*** Block opens ***

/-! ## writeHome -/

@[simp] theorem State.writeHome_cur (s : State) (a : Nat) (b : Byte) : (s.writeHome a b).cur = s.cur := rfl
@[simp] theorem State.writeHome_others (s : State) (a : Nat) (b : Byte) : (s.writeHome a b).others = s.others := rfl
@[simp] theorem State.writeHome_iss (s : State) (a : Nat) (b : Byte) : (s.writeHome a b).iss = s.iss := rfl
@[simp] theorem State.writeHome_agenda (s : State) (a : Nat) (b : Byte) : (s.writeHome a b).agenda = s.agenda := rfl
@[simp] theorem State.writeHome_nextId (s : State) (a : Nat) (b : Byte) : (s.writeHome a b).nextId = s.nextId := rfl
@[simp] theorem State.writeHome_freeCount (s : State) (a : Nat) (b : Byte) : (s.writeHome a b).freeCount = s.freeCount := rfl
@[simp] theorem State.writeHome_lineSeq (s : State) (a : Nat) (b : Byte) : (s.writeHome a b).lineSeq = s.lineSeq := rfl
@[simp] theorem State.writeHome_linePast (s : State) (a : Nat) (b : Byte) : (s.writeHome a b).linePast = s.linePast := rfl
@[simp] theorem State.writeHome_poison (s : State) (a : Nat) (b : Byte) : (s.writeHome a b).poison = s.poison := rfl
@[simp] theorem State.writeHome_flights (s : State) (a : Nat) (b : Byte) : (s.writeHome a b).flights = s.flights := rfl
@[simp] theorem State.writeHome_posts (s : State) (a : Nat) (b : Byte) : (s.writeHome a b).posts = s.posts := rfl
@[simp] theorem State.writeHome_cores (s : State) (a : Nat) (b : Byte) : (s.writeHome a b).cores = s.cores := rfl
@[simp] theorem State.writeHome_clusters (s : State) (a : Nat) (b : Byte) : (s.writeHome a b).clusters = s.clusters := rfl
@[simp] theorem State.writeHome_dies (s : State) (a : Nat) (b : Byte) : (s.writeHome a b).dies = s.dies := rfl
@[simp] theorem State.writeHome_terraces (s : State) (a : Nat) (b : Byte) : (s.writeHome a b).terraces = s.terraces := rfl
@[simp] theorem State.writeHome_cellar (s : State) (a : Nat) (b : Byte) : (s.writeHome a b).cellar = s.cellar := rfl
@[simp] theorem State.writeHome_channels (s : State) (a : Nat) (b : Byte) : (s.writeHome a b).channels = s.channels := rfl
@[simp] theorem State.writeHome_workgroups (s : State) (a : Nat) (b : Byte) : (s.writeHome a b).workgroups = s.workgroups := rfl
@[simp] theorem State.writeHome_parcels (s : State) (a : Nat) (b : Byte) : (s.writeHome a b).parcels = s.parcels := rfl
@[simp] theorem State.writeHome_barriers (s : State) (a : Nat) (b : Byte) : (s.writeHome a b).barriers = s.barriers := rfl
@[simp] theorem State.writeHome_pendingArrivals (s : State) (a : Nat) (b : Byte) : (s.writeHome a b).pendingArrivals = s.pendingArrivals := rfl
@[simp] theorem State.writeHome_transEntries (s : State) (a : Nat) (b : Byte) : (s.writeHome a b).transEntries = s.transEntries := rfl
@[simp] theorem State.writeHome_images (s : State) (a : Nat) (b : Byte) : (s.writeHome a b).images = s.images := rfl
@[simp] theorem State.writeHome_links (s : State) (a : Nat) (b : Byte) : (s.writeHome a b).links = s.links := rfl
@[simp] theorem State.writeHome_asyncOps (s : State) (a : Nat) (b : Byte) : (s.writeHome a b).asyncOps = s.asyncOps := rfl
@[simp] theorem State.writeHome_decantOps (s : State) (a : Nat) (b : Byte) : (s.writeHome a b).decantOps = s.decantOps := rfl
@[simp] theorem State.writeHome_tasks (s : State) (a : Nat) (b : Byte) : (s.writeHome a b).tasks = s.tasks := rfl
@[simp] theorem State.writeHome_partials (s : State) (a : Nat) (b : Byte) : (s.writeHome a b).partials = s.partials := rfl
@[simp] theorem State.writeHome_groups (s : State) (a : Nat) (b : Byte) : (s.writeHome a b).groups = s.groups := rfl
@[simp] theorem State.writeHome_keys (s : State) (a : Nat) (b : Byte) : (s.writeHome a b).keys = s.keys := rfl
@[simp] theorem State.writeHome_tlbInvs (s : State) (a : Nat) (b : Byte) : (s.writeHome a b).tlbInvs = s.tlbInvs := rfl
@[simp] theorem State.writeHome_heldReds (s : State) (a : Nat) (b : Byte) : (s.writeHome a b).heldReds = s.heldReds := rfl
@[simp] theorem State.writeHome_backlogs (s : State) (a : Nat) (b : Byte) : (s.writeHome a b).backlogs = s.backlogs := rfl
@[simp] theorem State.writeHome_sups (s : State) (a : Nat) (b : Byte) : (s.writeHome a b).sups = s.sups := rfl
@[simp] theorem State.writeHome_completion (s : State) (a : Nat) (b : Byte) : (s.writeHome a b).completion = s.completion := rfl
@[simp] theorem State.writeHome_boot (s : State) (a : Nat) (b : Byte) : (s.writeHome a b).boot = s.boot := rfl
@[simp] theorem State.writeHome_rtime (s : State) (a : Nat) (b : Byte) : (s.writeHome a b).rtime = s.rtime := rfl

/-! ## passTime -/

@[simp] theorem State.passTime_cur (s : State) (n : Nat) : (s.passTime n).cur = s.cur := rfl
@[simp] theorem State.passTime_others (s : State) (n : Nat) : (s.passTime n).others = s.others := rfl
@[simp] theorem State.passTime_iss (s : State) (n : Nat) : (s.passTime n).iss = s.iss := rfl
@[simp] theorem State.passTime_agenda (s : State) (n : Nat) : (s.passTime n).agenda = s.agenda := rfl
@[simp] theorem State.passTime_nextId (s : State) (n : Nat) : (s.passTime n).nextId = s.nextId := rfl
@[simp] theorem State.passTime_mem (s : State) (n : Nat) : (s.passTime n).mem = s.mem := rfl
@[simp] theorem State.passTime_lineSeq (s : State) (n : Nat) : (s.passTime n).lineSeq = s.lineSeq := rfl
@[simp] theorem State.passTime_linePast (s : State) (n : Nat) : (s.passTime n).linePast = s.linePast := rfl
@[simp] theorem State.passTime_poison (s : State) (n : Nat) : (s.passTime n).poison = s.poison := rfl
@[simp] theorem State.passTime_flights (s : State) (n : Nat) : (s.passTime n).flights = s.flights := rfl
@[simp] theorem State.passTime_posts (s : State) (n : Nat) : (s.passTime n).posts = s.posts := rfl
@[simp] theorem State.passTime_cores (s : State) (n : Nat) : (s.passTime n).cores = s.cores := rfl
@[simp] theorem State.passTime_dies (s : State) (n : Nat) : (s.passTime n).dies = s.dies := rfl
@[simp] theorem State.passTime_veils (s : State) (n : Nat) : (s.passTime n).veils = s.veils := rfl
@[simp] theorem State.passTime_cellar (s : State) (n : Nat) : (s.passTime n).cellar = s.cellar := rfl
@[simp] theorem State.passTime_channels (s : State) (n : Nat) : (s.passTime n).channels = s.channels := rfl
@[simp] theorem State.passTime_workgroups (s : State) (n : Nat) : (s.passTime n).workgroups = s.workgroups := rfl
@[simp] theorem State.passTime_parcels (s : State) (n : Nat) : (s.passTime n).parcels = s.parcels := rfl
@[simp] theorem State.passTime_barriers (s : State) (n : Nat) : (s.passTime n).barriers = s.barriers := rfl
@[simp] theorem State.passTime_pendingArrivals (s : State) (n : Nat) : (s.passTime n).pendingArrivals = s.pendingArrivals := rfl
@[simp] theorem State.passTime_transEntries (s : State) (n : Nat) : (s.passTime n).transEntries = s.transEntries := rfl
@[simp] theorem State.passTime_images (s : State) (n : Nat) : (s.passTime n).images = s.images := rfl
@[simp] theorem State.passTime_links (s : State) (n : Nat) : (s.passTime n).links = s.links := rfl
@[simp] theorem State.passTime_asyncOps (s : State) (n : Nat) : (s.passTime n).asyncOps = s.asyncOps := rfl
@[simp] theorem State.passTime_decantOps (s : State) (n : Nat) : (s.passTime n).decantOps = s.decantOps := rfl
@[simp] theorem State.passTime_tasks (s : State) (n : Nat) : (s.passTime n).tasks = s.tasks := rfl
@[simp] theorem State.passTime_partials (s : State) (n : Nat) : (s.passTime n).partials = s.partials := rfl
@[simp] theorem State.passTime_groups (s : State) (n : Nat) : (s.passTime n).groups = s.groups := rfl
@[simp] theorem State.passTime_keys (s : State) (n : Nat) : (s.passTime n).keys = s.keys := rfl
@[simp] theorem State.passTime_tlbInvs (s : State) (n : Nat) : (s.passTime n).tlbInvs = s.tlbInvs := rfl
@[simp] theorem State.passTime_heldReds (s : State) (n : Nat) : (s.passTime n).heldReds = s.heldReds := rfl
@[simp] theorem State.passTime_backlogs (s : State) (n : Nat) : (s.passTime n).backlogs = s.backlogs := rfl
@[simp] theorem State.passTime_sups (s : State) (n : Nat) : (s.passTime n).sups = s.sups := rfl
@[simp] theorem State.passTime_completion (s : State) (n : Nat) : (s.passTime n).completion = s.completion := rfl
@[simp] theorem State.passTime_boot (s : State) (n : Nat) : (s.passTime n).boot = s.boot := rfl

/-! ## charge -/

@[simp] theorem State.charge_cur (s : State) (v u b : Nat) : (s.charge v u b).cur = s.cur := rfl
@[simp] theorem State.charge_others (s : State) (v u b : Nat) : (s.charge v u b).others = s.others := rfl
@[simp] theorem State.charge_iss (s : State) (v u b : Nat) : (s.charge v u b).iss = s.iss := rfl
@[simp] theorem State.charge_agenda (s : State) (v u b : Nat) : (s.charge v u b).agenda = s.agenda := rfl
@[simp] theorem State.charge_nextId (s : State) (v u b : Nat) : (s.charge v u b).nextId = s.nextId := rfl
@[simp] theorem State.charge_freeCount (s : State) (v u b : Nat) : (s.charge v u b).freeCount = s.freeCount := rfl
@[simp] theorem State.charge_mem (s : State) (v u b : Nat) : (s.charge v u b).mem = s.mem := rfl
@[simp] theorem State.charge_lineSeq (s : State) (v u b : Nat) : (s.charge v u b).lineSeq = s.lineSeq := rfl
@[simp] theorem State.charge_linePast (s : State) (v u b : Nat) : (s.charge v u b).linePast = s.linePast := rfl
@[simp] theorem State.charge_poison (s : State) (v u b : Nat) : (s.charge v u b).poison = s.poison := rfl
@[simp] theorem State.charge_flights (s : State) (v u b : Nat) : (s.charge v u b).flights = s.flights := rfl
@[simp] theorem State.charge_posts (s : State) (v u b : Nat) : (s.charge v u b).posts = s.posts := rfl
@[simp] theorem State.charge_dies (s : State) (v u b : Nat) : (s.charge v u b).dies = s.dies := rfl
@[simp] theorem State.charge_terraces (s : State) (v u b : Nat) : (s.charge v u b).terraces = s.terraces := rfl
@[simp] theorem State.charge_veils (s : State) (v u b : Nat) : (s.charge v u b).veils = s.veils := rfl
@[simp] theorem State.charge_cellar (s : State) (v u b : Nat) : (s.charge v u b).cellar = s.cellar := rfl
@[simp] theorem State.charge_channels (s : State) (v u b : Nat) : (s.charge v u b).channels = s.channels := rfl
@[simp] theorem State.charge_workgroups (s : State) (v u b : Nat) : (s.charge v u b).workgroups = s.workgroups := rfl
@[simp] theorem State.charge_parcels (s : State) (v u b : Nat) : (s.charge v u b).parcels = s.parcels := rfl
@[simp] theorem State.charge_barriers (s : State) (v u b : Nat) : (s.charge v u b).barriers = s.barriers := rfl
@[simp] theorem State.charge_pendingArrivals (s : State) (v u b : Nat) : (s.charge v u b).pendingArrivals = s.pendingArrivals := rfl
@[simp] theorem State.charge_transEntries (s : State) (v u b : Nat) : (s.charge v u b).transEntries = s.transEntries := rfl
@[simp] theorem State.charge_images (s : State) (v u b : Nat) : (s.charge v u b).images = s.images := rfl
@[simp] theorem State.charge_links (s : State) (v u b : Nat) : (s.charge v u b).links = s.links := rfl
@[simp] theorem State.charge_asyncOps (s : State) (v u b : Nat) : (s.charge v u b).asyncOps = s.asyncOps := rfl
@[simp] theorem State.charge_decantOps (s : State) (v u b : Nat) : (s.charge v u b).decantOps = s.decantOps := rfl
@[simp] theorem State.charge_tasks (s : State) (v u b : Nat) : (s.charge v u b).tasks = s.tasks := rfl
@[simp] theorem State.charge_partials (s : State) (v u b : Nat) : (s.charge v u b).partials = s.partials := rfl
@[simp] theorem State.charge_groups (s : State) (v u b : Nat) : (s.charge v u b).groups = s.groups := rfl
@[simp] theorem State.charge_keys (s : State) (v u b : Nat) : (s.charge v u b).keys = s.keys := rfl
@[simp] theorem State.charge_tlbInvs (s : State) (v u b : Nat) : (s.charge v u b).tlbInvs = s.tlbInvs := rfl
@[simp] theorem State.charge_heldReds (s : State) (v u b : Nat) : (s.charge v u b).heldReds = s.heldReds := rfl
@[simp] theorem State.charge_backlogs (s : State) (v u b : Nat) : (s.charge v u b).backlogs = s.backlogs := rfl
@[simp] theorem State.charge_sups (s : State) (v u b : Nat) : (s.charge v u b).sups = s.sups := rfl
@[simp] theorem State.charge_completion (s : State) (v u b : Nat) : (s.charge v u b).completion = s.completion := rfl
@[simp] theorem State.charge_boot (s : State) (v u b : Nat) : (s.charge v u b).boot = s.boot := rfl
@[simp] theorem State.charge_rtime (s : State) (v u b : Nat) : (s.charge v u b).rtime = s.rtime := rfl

*** Block closes ***

What you need to do: Set down, exactly as written, each line of the data from its opening line through the one containing "a b).posts = s.posts := rfl". Output nothing more.

Response area:
/-! ## writeHome -/

@[simp] theorem State.writeHome_cur (s : State) (a : Nat) (b : Byte) : (s.writeHome a b).cur = s.cur := rfl
@[simp] theorem State.writeHome_others (s : State) (a : Nat) (b : Byte) : (s.writeHome a b).others = s.others := rfl
@[simp] theorem State.writeHome_iss (s : State) (a : Nat) (b : Byte) : (s.writeHome a b).iss = s.iss := rfl
@[simp] theorem State.writeHome_agenda (s : State) (a : Nat) (b : Byte) : (s.writeHome a b).agenda = s.agenda := rfl
@[simp] theorem State.writeHome_nextId (s : State) (a : Nat) (b : Byte) : (s.writeHome a b).nextId = s.nextId := rfl
@[simp] theorem State.writeHome_freeCount (s : State) (a : Nat) (b : Byte) : (s.writeHome a b).freeCount = s.freeCount := rfl
@[simp] theorem State.writeHome_lineSeq (s : State) (a : Nat) (b : Byte) : (s.writeHome a b).lineSeq = s.lineSeq := rfl
@[simp] theorem State.writeHome_linePast (s : State) (a : Nat) (b : Byte) : (s.writeHome a b).linePast = s.linePast := rfl
@[simp] theorem State.writeHome_poison (s : State) (a : Nat) (b : Byte) : (s.writeHome a b).poison = s.poison := rfl
@[simp] theorem State.writeHome_flights (s : State) (a : Nat) (b : Byte) : (s.writeHome a b).flights = s.flights := rfl
@[simp] theorem State.writeHome_posts (s : State) (a : Nat) (b : Byte) : (s.writeHome a b).posts = s.posts := rfl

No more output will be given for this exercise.